──────── GIVEN DATA

-- ==== Sys2Proof/Laws/State.lean ====
section
/-! SUPPORT. What each update of the state leaves in each field: one lemma per field per update, so that no later proof unfolds a
record update. -/

namespace Sys2Proof.Machine

/-! ### storeIn -/

@[simp] theorem State.storeIn_symw (s : State) (a : Nat) (b : Byte) : (s.storeIn a b).symw = s.symw := rfl
@[simp] theorem State.storeIn_rbyte (s : State) (a : Nat) (b : Byte) : (s.storeIn a b).rbyte = s.rbyte := rfl
@[simp] theorem State.storeIn_rbit (s : State) (a : Nat) (b : Byte) : (s.storeIn a b).rbit = s.rbit := rfl
@[simp] theorem State.storeIn_rlim (s : State) (a : Nat) (b : Byte) : (s.storeIn a b).rlim = s.rlim := rfl
@[simp] theorem State.storeIn_wbyte (s : State) (a : Nat) (b : Byte) : (s.storeIn a b).wbyte = s.wbyte := rfl
@[simp] theorem State.storeIn_wbit (s : State) (a : Nat) (b : Byte) : (s.storeIn a b).wbit = s.wbit := rfl
@[simp] theorem State.storeIn_wacc (s : State) (a : Nat) (b : Byte) : (s.storeIn a b).wacc = s.wacc := rfl
@[simp] theorem State.storeIn_wlim (s : State) (a : Nat) (b : Byte) : (s.storeIn a b).wlim = s.wlim := rfl
@[simp] theorem State.storeIn_root (s : State) (a : Nat) (b : Byte) : (s.storeIn a b).root = s.root := rfl
@[simp] theorem State.storeIn_tcur (s : State) (a : Nat) (b : Byte) : (s.storeIn a b).tcur = s.tcur := rfl
@[simp] theorem State.storeIn_naddr (s : State) (a : Nat) (b : Byte) : (s.storeIn a b).naddr = s.naddr := rfl
@[simp] theorem State.storeIn_ncnt (s : State) (a : Nat) (b : Byte) : (s.storeIn a b).ncnt = s.ncnt := rfl
@[simp] theorem State.storeIn_flags (s : State) (a : Nat) (b : Byte) : (s.storeIn a b).flags = s.flags := rfl
@[simp] theorem State.storeIn_err (s : State) (a : Nat) (b : Byte) : (s.storeIn a b).err = s.err := rfl
@[simp] theorem State.storeIn_einfo (s : State) (a : Nat) (b : Byte) : (s.storeIn a b).einfo = s.einfo := rfl
@[simp] theorem State.storeIn_inMem (s : State) (a : Nat) (b : Byte) : (s.storeIn a b).inMem = Memory.store (w := 8) s.inMem a b := rfl
@[simp] theorem State.storeIn_outMem (s : State) (a : Nat) (b : Byte) : (s.storeIn a b).outMem = s.outMem := rfl
@[simp] theorem State.storeIn_nodeMem (s : State) (a : Nat) (b : Byte) : (s.storeIn a b).nodeMem = s.nodeMem := rfl
@[simp] theorem State.storeIn_size (s : State) (a : Nat) (b : Byte) : (s.storeIn a b).size = s.size := rfl
@[simp] theorem State.storeIn_script (s : State) (a : Nat) (b : Byte) : (s.storeIn a b).script = s.script := rfl
@[simp] theorem State.storeIn_rsp (s : State) (a : Nat) (b : Byte) : (s.storeIn a b).rsp = s.rsp := rfl

/-! ### storeOut -/

@[simp] theorem State.storeOut_symw (s : State) (a : Nat) (b : Byte) : (s.storeOut a b).symw = s.symw := rfl
@[simp] theorem State.storeOut_rbyte (s : State) (a : Nat) (b : Byte) : (s.storeOut a b).rbyte = s.rbyte := rfl
@[simp] theorem State.storeOut_rbit (s : State) (a : Nat) (b : Byte) : (s.storeOut a b).rbit = s.rbit := rfl
@[simp] theorem State.storeOut_rlim (s : State) (a : Nat) (b : Byte) : (s.storeOut a b).rlim = s.rlim := rfl
@[simp] theorem State.storeOut_wbyte (s : State) (a : Nat) (b : Byte) : (s.storeOut a b).wbyte = s.wbyte := rfl
@[simp] theorem State.storeOut_wbit (s : State) (a : Nat) (b : Byte) : (s.storeOut a b).wbit = s.wbit := rfl
@[simp] theorem State.storeOut_wacc (s : State) (a : Nat) (b : Byte) : (s.storeOut a b).wacc = s.wacc := rfl
@[simp] theorem State.storeOut_wlim (s : State) (a : Nat) (b : Byte) : (s.storeOut a b).wlim = s.wlim := rfl
@[simp] theorem State.storeOut_root (s : State) (a : Nat) (b : Byte) : (s.storeOut a b).root = s.root := rfl
@[simp] theorem State.storeOut_tcur (s : State) (a : Nat) (b : Byte) : (s.storeOut a b).tcur = s.tcur := rfl
@[simp] theorem State.storeOut_naddr (s : State) (a : Nat) (b : Byte) : (s.storeOut a b).naddr = s.naddr := rfl
@[simp] theorem State.storeOut_ncnt (s : State) (a : Nat) (b : Byte) : (s.storeOut a b).ncnt = s.ncnt := rfl
@[simp] theorem State.storeOut_flags (s : State) (a : Nat) (b : Byte) : (s.storeOut a b).flags = s.flags := rfl
@[simp] theorem State.storeOut_err (s : State) (a : Nat) (b : Byte) : (s.storeOut a b).err = s.err := rfl
@[simp] theorem State.storeOut_einfo (s : State) (a : Nat) (b : Byte) : (s.storeOut a b).einfo = s.einfo := rfl
@[simp] theorem State.storeOut_inMem (s : State) (a : Nat) (b : Byte) : (s.storeOut a b).inMem = s.inMem := rfl
@[simp] theorem State.storeOut_outMem (s : State) (a : Nat) (b : Byte) : (s.storeOut a b).outMem = Memory.store (w := 8) s.outMem a b := rfl
@[simp] theorem State.storeOut_nodeMem (s : State) (a : Nat) (b : Byte) : (s.storeOut a b).nodeMem = s.nodeMem := rfl
@[simp] theorem State.storeOut_size (s : State) (a : Nat) (b : Byte) : (s.storeOut a b).size = s.size := rfl
@[simp] theorem State.storeOut_script (s : State) (a : Nat) (b : Byte) : (s.storeOut a b).script = s.script := rfl
@[simp] theorem State.storeOut_rsp (s : State) (a : Nat) (b : Byte) : (s.storeOut a b).rsp = s.rsp := rfl

/-! ### storeNode -/

@[simp] theorem State.storeNode_symw (s : State) (a : Nat) (v : Word) : (s.storeNode a v).symw = s.symw := rfl
@[simp] theorem State.storeNode_rbyte (s : State) (a : Nat) (v : Word) : (s.storeNode a v).rbyte = s.rbyte := rfl
@[simp] theorem State.storeNode_rbit (s : State) (a : Nat) (v : Word) : (s.storeNode a v).rbit = s.rbit := rfl
@[simp] theorem State.storeNode_rlim (s : State) (a : Nat) (v : Word) : (s.storeNode a v).rlim = s.rlim := rfl
@[simp] theorem State.storeNode_wbyte (s : State) (a : Nat) (v : Word) : (s.storeNode a v).wbyte = s.wbyte := rfl
@[simp] theorem State.storeNode_wbit (s : State) (a : Nat) (v : Word) : (s.storeNode a v).wbit = s.wbit := rfl
@[simp] theorem State.storeNode_wacc (s : State) (a : Nat) (v : Word) : (s.storeNode a v).wacc = s.wacc := rfl
@[simp] theorem State.storeNode_wlim (s : State) (a : Nat) (v : Word) : (s.storeNode a v).wlim = s.wlim := rfl
@[simp] theorem State.storeNode_root (s : State) (a : Nat) (v : Word) : (s.storeNode a v).root = s.root := rfl
@[simp] theorem State.storeNode_tcur (s : State) (a : Nat) (v : Word) : (s.storeNode a v).tcur = s.tcur := rfl
@[simp] theorem State.storeNode_naddr (s : State) (a : Nat) (v : Word) : (s.storeNode a v).naddr = s.naddr := rfl
@[simp] theorem State.storeNode_ncnt (s : State) (a : Nat) (v : Word) : (s.storeNode a v).ncnt = s.ncnt := rfl
@[simp] theorem State.storeNode_flags (s : State) (a : Nat) (v : Word) : (s.storeNode a v).flags = s.flags := rfl
@[simp] theorem State.storeNode_err (s : State) (a : Nat) (v : Word) : (s.storeNode a v).err = s.err := rfl
@[simp] theorem State.storeNode_einfo (s : State) (a : Nat) (v : Word) : (s.storeNode a v).einfo = s.einfo := rfl
@[simp] theorem State.storeNode_inMem (s : State) (a : Nat) (v : Word) : (s.storeNode a v).inMem = s.inMem := rfl
@[simp] theorem State.storeNode_outMem (s : State) (a : Nat) (v : Word) : (s.storeNode a v).outMem = s.outMem := rfl
@[simp] theorem State.storeNode_nodeMem (s : State) (a : Nat) (v : Word) : (s.storeNode a v).nodeMem = Memory.store (w := 64) s.nodeMem a v := rfl
@[simp] theorem State.storeNode_size (s : State) (a : Nat) (v : Word) : (s.storeNode a v).size = s.size := rfl
@[simp] theorem State.storeNode_script (s : State) (a : Nat) (v : Word) : (s.storeNode a v).script = s.script := rfl
@[simp] theorem State.storeNode_rsp (s : State) (a : Nat) (v : Word) : (s.storeNode a v).rsp = s.rsp := rfl

/-! ### setReadPos -/

@[simp] theorem State.setReadPos_symw (s : State) (q : Nat) : (s.setReadPos q).symw = s.symw := rfl
@[simp] theorem State.setReadPos_rbyte (s : State) (q : Nat) : (s.setReadPos q).rbyte = BitVec.ofNat 61 (q / 8) := rfl
@[simp] theorem State.setReadPos_rbit (s : State) (q : Nat) : (s.setReadPos q).rbit = BitVec.ofNat 3 (q % 8) := rfl
@[simp] theorem State.setReadPos_rlim (s : State) (q : Nat) : (s.setReadPos q).rlim = s.rlim := rfl
@[simp] theorem State.setReadPos_wbyte (s : State) (q : Nat) : (s.setReadPos q).wbyte = s.wbyte := rfl
@[simp] theorem State.setReadPos_wbit (s : State) (q : Nat) : (s.setReadPos q).wbit = s.wbit := rfl
@[simp] theorem State.setReadPos_wacc (s : State) (q : Nat) : (s.setReadPos q).wacc = s.wacc := rfl
@[simp] theorem State.setReadPos_wlim (s : State) (q : Nat) : (s.setReadPos q).wlim = s.wlim := rfl
@[simp] theorem State.setReadPos_root (s : State) (q : Nat) : (s.setReadPos q).root = s.root := rfl
@[simp] theorem State.setReadPos_tcur (s : State) (q : Nat) : (s.setReadPos q).tcur = s.tcur := rfl
@[simp] theorem State.setReadPos_naddr (s : State) (q : Nat) : (s.setReadPos q).naddr = s.naddr := rfl
@[simp] theorem State.setReadPos_ncnt (s : State) (q : Nat) : (s.setReadPos q).ncnt = s.ncnt := rfl
@[simp] theorem State.setReadPos_flags (s : State) (q : Nat) : (s.setReadPos q).flags = s.flags := rfl
@[simp] theorem State.setReadPos_err (s : State) (q : Nat) : (s.setReadPos q).err = s.err := rfl
@[simp] theorem State.setReadPos_einfo (s : State) (q : Nat) : (s.setReadPos q).einfo = s.einfo := rfl
@[simp] theorem State.setReadPos_inMem (s : State) (q : Nat) : (s.setReadPos q).inMem = s.inMem := rfl
@[simp] theorem State.setReadPos_outMem (s : State) (q : Nat) : (s.setReadPos q).outMem = s.outMem := rfl
@[simp] theorem State.setReadPos_nodeMem (s : State) (q : Nat) : (s.setReadPos q).nodeMem = s.nodeMem := rfl
@[simp] theorem State.setReadPos_size (s : State) (q : Nat) : (s.setReadPos q).size = s.size := rfl
@[simp] theorem State.setReadPos_script (s : State) (q : Nat) : (s.setReadPos q).script = s.script := rfl
@[simp] theorem State.setReadPos_rsp (s : State) (q : Nat) : (s.setReadPos q).rsp = s.rsp := rfl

────────────────

TASK PROMPT: Print exactly the lines above, between the one holding "q).wacc = s.wacc := rfl" and the one holding "q).ncnt = s.ncnt := rfl", inclusive, and nothing besides.

RESULT FOR THIS TASK:
@[simp] theorem State.setReadPos_wacc (s : State) (q : Nat) : (s.setReadPos q).wacc = s.wacc := rfl
@[simp] theorem State.setReadPos_wlim (s : State) (q : Nat) : (s.setReadPos q).wlim = s.wlim := rfl
@[simp] theorem State.setReadPos_root (s : State) (q : Nat) : (s.setReadPos q).root = s.root := rfl
@[simp] theorem State.setReadPos_tcur (s : State) (q : Nat) : (s.setReadPos q).tcur = s.tcur := rfl
@[simp] theorem State.setReadPos_naddr (s : State) (q : Nat) : (s.setReadPos q).naddr = s.naddr := rfl
@[simp] theorem State.setReadPos_ncnt (s : State) (q : Nat) : (s.setReadPos q).ncnt = s.ncnt := rfl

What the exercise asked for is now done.